Though this investigation cuts slightly against the grain of the conventional wisdom — I find that spending does have at least some effect, even if essentially minute — the explanations espoused above and given by classic political science literature seem compatible with our findings. The same reasons why spending doesn’t matter can explain why spending would matter just a small amount.

And yet, this conventional wisdom may not even be on most politicos’ radars. Given the enormous fuss over recent finance reports (with headlines such as “Democrats’ early money haul stuns GOP” and “The early numbers don’t look good for California Republicans”) we may all be thinking that campaign finance does have a huge impact the outcome of House races. Well, now we know that that is certainly a stretch of the truth.

Of course, no one can argue sensibly that campaign spending doesn’t matter at all. Can you imagine a candidate winning an election who spent literally \$0 dollars on their campaign? Indeed, spending does buy candidates something in their bids for office, but what exactly it buys them may be of limited importance to their chances of winning a seat in the U.S. House of Representatives.

Recent headlines about the 7-and-8-digit fundraising numbers posted by Democratic candidates prompted enthusiasm about their ability to flip important House races in 2018. However, these headlines have ignored past research into the amounts and effects of spending in House campaigns. Even more important, this research is either outdated or incomplete and the holes we have filled in paint an even different picture with the data.
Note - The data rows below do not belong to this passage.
-- ==== Sys2Proof/Machine/Operands.lean ====
section
/-! DEFINITION. Operand forms of the memory and engine instructions: addresses and their spaces (04 R80), the checks of an
access (04 R81, 08 R177), range locks (04 R97, R98), displacements and sizes (09, 11 R234), and bytes of the slice's frame. -/

namespace Sys2Proof.Machine

/-! ### Address spaces (04 R80) -/

/-- What an address names. -/
inductive Addr
  | local' (off : Nat)
  | reserved (off : Nat)
  | peer (lidx fid off : Nat)
  | hbm (va : Nat)
  | bad
  deriving DecidableEq, Repr

/-- Bits 63:60 select the space; the bits the layout marks as zero must be zero. -/
def parseAddr (a : Word) : Addr :=
  let x := a.toNat
  match x / 2 ^ 60 with
  | 0 => if x < 2 ^ 22 then .local' x else .bad
  | 1 => if x % 2 ^ 60 < 2 ^ 16 then .reserved (x % 2 ^ 60) else .bad
  | 2 => if x / 2 ^ 22 % 2 ^ 20 = 0 then .peer (x / 2 ^ 50 % 2 ^ 10) (x / 2 ^ 42 % 2 ^ 8) (x % 2 ^ 22) else .bad
  | 4 => if x % 2 ^ 60 < 2 ^ 48 then .hbm (x % 2 ^ 60) else .bad
  | _ => .bad

/-- Which class of spaces an opcode accepts (08 R177). -/
inductive Reach | near | far | any
  deriving DecidableEq, Repr

def Reach.accepts (r : Reach) (a : Addr) : Bool := match a, r with
  | .bad, _ => false
  | .local' _, .far => false
  | .reserved _, .far => false
  | .peer _ _ _, .near => false
  | .hbm _, .near => false
  | _, _ => true

/-- Checks 1 to 5 of 04 R81, in their order, on `size` bytes at `a` with the alignment `align` the access demands. -/
def State.checkAccess (s : State) (r : Reach) (a : Word) (size align : Nat) : Option TrapRec :=
  let p := parseAddr a
  let sl := s.sl
  if !r.accepts p then some (cause 0x06 a 0)
  else match p with
    | .reserved _ => some s.privileged
    | _ =>
      if a.toNat % align ≠ 0 then some (cause 0x05 a (BitVec.ofNat 64 align))
      else match p with
        | .local' off => if sl.fid.isNone || decide (sl.fsize < off + size) then some (cause 0x06 a 0) else none
        | .peer _ fid _ => if fid = 255 && sl.fid.isNone then some (cause 0x06 a 0) else none
        | _ => none

/-! ### The slice's own frame -/

/-- The key of a byte of the current slice's frame. -/
def State.frameKey (s : State) (off : Nat) : Nat := scratchKey s.tile (s.sl.fbase + off)

/-- Little-endian number of `n` bytes at a frame offset. -/
def State.frameNum (s : State) (off n : Nat) : Nat := s.num (s.frameKey off) n

def State.frameBytes (s : State) (off n : Nat) : List Byte := s.bytes (s.frameKey off) n

def State.setFrame (s : State) (off : Nat) (bs : List Byte) : State := s.setBytes (s.frameKey off) bs

/-! ### Members -/

/-- Is the tile a member of the territory: owned, and neither ceding nor joining (03 R51)? -/
def Tile.isMember (t : Tile) (terr : Nat) : Bool := t.owner == some terr && t.ceding.isNone && t.joining.isNone

/-- The tiles, by position. -/
def allTiles : List TileId := List.finRange 384

/-- The members of a territory, by position. -/
def State.members (s : State) (terr : Nat) : List TileId := allTiles.filter (fun t => (s.tiles[t]).isMember terr)

/-- The member at a logical index; none for a hole (03 R67). -/
def State.memberAt (s : State) (terr lidx : Nat) : Option TileId :=
  allTiles.find? (fun t => (s.tiles[t]).isMember terr && (s.tiles[t]).lidx == lidx)

/-- A live slice with this frame on a tile: running, exiting or yielded, of the territory (04 R83, R84). -/
def State.liveFrame (s : State) (t : TileId) (terr fid : Nat) : Option Slice :=
  s.slices.find? (fun x => x.tile == some t && x.terr == terr && x.fid == some fid &&
    !x.fresh && (x.st == .running || x.st == .exiting || !x.saved.isEmpty))

/-- The tile's own scratchpad offset that a peer address names, when the index is that of the issuing tile and the frame is live there. -/
def State.ownPeer (s : State) (lidx fid off : Nat) : Option Nat :=
  if s.memberAt s.sl.terr lidx = some s.tile then
    (s.liveFrame s.tile s.sl.terr (if fid = 255 then s.sl.fid.getD 255 else fid)).map (fun x => x.fbase + off)
  else none

/-! ### Range locks (04 R97, R98) -/

/-- Do two ranges share a byte? -/
def overlaps (a n b m : Nat) : Bool := decide (a < b + m) && decide (b < a + n) && decide (0 < n) && decide (0 < m)

/-- The lowest-numbered entry that refuses an access to `n` bytes at physical scratchpad offset `p` of the tile: any entry for
a store or atomic, a destination entry for a load. -/
def Tile.lockHit (t : Tile) (p n : Nat) (store : Bool) : Option Nat :=
  let hits := t.locks.filter (fun l => overlaps p n l.lo l.len && (store || l.dst))
  hits.foldl (fun acc l => match acc with
    | none => some l.entry
    | some k => some (min k l.entry)) none

/-- Free entries of the 32. -/
def Tile.freeLocks (t : Tile) : Nat := 32 - t.locks.length

/-- The lowest free entry number, which a new range takes (DESIGN CHOICE, log 72: 04 R97 does not say which). -/
def Tile.lockFree (t : Tile) : Nat :=
  ((List.range 32).find? (fun k => !(t.locks.any (fun l => l.entry == k)))).getD 0

/-- Registers ranges (scratchpad offset, length, whether a destination) for operation `op`. -/
def Tile.register (t : Tile) (rs : List (Nat × Nat × Bool)) (op : Nat) : Tile :=
  rs.foldl (fun t r => { t with locks := t.locks ++ [{ entry := t.lockFree, lo := r.1, len := r.2.1, dst := r.2.2, op := op }] }) t

/-- Frees every entry of an operation. -/
def Tile.release (t : Tile) (op : Nat) : Tile := { t with locks := t.locks.filter (fun l => l.op != op) }

/-- The range-lock check of an access to `n` bytes at scratchpad offset `p` of the issuing tile (04 R98). -/
def State.checkLock (s : State) (a : Word) (p n : Nat) (store : Bool) : Option TrapRec :=
  match (s.tiles[s.tile]).lockHit p n store with
  | some k => some (cause 0x08 a (BitVec.ofNat 64 k))
  | none => none

/-- The range-lock check of any access: one to the issuing tile's own scratchpad is checked, whichever space names it (04 R98). -/
def State.checkLocks (s : State) (a : Word) (n : Nat) (store : Bool) : Option TrapRec := match parseAddr a with
  | .local' off => s.checkLock a (s.sl.fbase + off) n store
  | .peer lidx fid off => (s.ownPeer lidx fid off).bind (fun p => s.checkLock a p n store)
  | _ => none

/-- Both checks of one access: 04 R81, then 04 R98 (11 R231). -/
def State.checkMem (s : State) (r : Reach) (a : Word) (size align : Nat) (store : Bool) : Option TrapRec :=
  match s.checkAccess r a size align with
  | some t => some t
  | none => s.checkLocks a size store

/-- A field of a word: bits `hi` to `lo`. -/
def wbits (x : Word) (hi lo : Nat) : Nat := x.toNat / 2 ^ lo % 2 ^ (hi + 1 - lo)

/-! ### Sizes, displacements, extension (08 R161, 11 R234) -/

/-- The bytes of a memory size code. -/
def sizeOf' : MemSz → Nat
  | .i8 => 1
  | .n8 => 1
  | .i16 => 2
  | .n16 => 2
  | .i32 => 4
  | .n32 => 4
  | .x8 => 8

/-- Is a loaded value sign-extended? i codes and size 8. -/
def sizeSigned : MemSz → Bool
  | .i8 => true
  | .i16 => true
  | .i32 => true
  | .x8 => true
  | _ => false

/-- A loaded value extended to 64 bits. -/
def extLoad (sz : MemSz) (x : Nat) : Word :=
  if sizeSigned sz then wordOfInt (sext x (8 * sizeOf' sz)) else BitVec.ofNat 64 x

/-- An address with a scaled displacement: base + SignExt(disp) × scale, modulo 2^64. -/
def dispAddr {n : Nat} (base : Word) (disp : BitVec n) (scale : Nat) : Word :=
  base + BitVec.ofInt 64 (disp.toInt * scale)

/-- A branch target: PC + 8 × SignExt(disp) (09 R184). -/
def branchTarget {n : Nat} (pc : Word) (disp : BitVec n) : Word := pc + BitVec.ofInt 64 (disp.toInt * 8)

/-! ### Tiles of a territory -/

/-- The member (or ceding tile of the territory) at a logical index (03 R51, R71). -/
def State.tileAt (s : State) (terr lidx : Nat) : Option TileId :=
  (List.finRange 384).find? (fun t => (s.tiles[t]).owner == some terr && (s.tiles[t]).lidx == lidx)

end Sys2Proof.Machine
end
Campaign spending likely matters little — if at all — and this fact should be enough to focus much more attention on the partisan dynamics of a contest, choices made by candidates and campaigners, and voices of voters than the dollar signs attached to numbers in campaign emails. Painting a target on the latter could do more than distract from the other important dynamics of a contest, as we’ve seen, it could even shift our estimates of candidate performance in the wrong direction.